Runner (Corredora) is a 2026 drama film directed by Laura García Alonso (in her debut feature) from a screenplay that she co-wrote with Pol Cortecans. It stars Alba Sáez.

== Plot ==
The plot follows elite runner Cris after she suffers a psychotic break that sets her apart from competition, managing to find understanding in her sister.

== Cast ==
- Alba Sáez as Cris
- Marina Salas as Natàlia
- Àlex Brendemühl

== Production ==
Corredora was produced by Distinto Films alongside Elastica Films and Dos Soles Media, with the participation of 3Cat and RTVE. It was shot in between Zaragoza and various locations across Catalonia. The project won a funding award valued in €10,000 for sound post-production services at the 8th European Work in Progress (EWIP) event in 2025.

== Release ==

Crew and cast members attending the 2026 Málaga Film Festival

The film was presented at the 29th Málaga Film Festival in March 2026. It was also programmed at the 10th BCN Film Fest. Elastica secured theatrical distribution in Spain, scheduling a 29 May 2026 release date. Latido Films acquired international sales rights.

== Reception ==
Raquel Hernández Luján of HobbyConsolas gave the film a 70-point score, declaring It a "notable" debut in both direction and writing duties for García Alonso.

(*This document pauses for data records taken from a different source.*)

/-! ### setHandle -/
@[simp] theorem State.setHandle_acc (f : Byte) (x : FileHandle) : (s.setHandle f x).acc = s.acc := rfl
@[simp] theorem State.setHandle_d0 (f : Byte) (x : FileHandle) : (s.setHandle f x).d0 = s.d0 := rfl
@[simp] theorem State.setHandle_d1 (f : Byte) (x : FileHandle) : (s.setHandle f x).d1 = s.d1 := rfl
@[simp] theorem State.setHandle_d2 (f : Byte) (x : FileHandle) : (s.setHandle f x).d2 = s.d2 := rfl
@[simp] theorem State.setHandle_d3 (f : Byte) (x : FileHandle) : (s.setHandle f x).d3 = s.d3 := rfl
@[simp] theorem State.setHandle_a0 (f : Byte) (x : FileHandle) : (s.setHandle f x).a0 = s.a0 := rfl
@[simp] theorem State.setHandle_a1 (f : Byte) (x : FileHandle) : (s.setHandle f x).a1 = s.a1 := rfl
@[simp] theorem State.setHandle_pc (f : Byte) (x : FileHandle) : (s.setHandle f x).pc = s.pc := rfl
@[simp] theorem State.setHandle_sp (f : Byte) (x : FileHandle) : (s.setHandle f x).sp = s.sp := rfl
@[simp] theorem State.setHandle_fp (f : Byte) (x : FileHandle) : (s.setHandle f x).fp = s.fp := rfl
@[simp] theorem State.setHandle_ov (f : Byte) (x : FileHandle) : (s.setHandle f x).ov = s.ov := rfl
@[simp] theorem State.setHandle_mem (f : Byte) (x : FileHandle) : (s.setHandle f x).mem = s.mem := rfl
@[simp] theorem State.setHandle_ops (f : Byte) (x : FileHandle) : (s.setHandle f x).ops = s.ops := rfl
@[simp] theorem State.setHandle_str (f : Byte) (x : FileHandle) : (s.setHandle f x).str = s.str := rfl
@[simp] theorem State.setHandle_data (f : Byte) (x : FileHandle) : (s.setHandle f x).data = s.data := rfl
@[simp] theorem State.setHandle_prng (f : Byte) (x : FileHandle) : (s.setHandle f x).prng = s.prng := rfl
@[simp] theorem State.setHandle_status (f : Byte) (x : FileHandle) : (s.setHandle f x).status = s.status := rfl
@[simp] theorem State.setHandle_proto (f : Byte) (x : FileHandle) : (s.setHandle f x).proto = s.proto := rfl
@[simp] theorem State.setHandle_breakpoints (f : Byte) (x : FileHandle) : (s.setHandle f x).breakpoints = s.breakpoints := rfl
@[simp] theorem State.setHandle_keybuf (f : Byte) (x : FileHandle) : (s.setHandle f x).keybuf = s.keybuf := rfl
@[simp] theorem State.setHandle_strbuf (f : Byte) (x : FileHandle) : (s.setHandle f x).strbuf = s.strbuf := rfl
@[simp] theorem State.setHandle_mode (f : Byte) (x : FileHandle) : (s.setHandle f x).mode = s.mode := rfl
@[simp] theorem State.setHandle_params (f : Byte) (x : FileHandle) : (s.setHandle f x).params = s.params := rfl
@[simp] theorem State.setHandle_host (f : Byte) (x : FileHandle) : (s.setHandle f x).host = s.host := rfl

/-! ### bumpCursor -/
@[simp] theorem State.bumpCursor_acc (f : Byte) (k : Nat) : (s.bumpCursor f k).acc = s.acc := rfl
@[simp] theorem State.bumpCursor_d0 (f : Byte) (k : Nat) : (s.bumpCursor f k).d0 = s.d0 := rfl
@[simp] theorem State.bumpCursor_d1 (f : Byte) (k : Nat) : (s.bumpCursor f k).d1 = s.d1 := rfl
@[simp] theorem State.bumpCursor_d2 (f : Byte) (k : Nat) : (s.bumpCursor f k).d2 = s.d2 := rfl
@[simp] theorem State.bumpCursor_d3 (f : Byte) (k : Nat) : (s.bumpCursor f k).d3 = s.d3 := rfl
@[simp] theorem State.bumpCursor_a0 (f : Byte) (k : Nat) : (s.bumpCursor f k).a0 = s.a0 := rfl
@[simp] theorem State.bumpCursor_a1 (f : Byte) (k : Nat) : (s.bumpCursor f k).a1 = s.a1 := rfl
@[simp] theorem State.bumpCursor_pc (f : Byte) (k : Nat) : (s.bumpCursor f k).pc = s.pc := rfl
@[simp] theorem State.bumpCursor_sp (f : Byte) (k : Nat) : (s.bumpCursor f k).sp = s.sp := rfl
@[simp] theorem State.bumpCursor_fp (f : Byte) (k : Nat) : (s.bumpCursor f k).fp = s.fp := rfl
@[simp] theorem State.bumpCursor_ov (f : Byte) (k : Nat) : (s.bumpCursor f k).ov = s.ov := rfl
@[simp] theorem State.bumpCursor_mem (f : Byte) (k : Nat) : (s.bumpCursor f k).mem = s.mem := rfl
@[simp] theorem State.bumpCursor_ops (f : Byte) (k : Nat) : (s.bumpCursor f k).ops = s.ops := rfl
@[simp] theorem State.bumpCursor_str (f : Byte) (k : Nat) : (s.bumpCursor f k).str = s.str := rfl
@[simp] theorem State.bumpCursor_data (f : Byte) (k : Nat) : (s.bumpCursor f k).data = s.data := rfl
@[simp] theorem State.bumpCursor_prng (f : Byte) (k : Nat) : (s.bumpCursor f k).prng = s.prng := rfl
@[simp] theorem State.bumpCursor_status (f : Byte) (k : Nat) : (s.bumpCursor f k).status = s.status := rfl
@[simp] theorem State.bumpCursor_proto (f : Byte) (k : Nat) : (s.bumpCursor f k).proto = s.proto := rfl
@[simp] theorem State.bumpCursor_breakpoints (f : Byte) (k : Nat) : (s.bumpCursor f k).breakpoints = s.breakpoints := rfl
@[simp] theorem State.bumpCursor_keybuf (f : Byte) (k : Nat) : (s.bumpCursor f k).keybuf = s.keybuf := rfl
@[simp] theorem State.bumpCursor_strbuf (f : Byte) (k : Nat) : (s.bumpCursor f k).strbuf = s.strbuf := rfl
@[simp] theorem State.bumpCursor_mode (f : Byte) (k : Nat) : (s.bumpCursor f k).mode = s.mode := rfl
@[simp] theorem State.bumpCursor_params (f : Byte) (k : Nat) : (s.bumpCursor f k).params = s.params := rfl
@[simp] theorem State.bumpCursor_host (f : Byte) (k : Nat) : (s.bumpCursor f k).host = s.host := rfl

Sergi Sánchez of Fotogramas rated the film 4 out of 5 stars, billing it as "perhaps the horror film that the most naturalistic Polanski would have made if he were a fan of athletics".

Philipp Engel of Cinemanía rated the film 3½ out of 5 stars, commending it as "a compelling indictment of the maddening absurdity of the culture of success".

María Adell Carmona of Ara rated the "stimulating" film 3½ out of 5 stars, considering the first 15 minutes involving the protagonist's psychotic episode a model example of tense psychological thriller.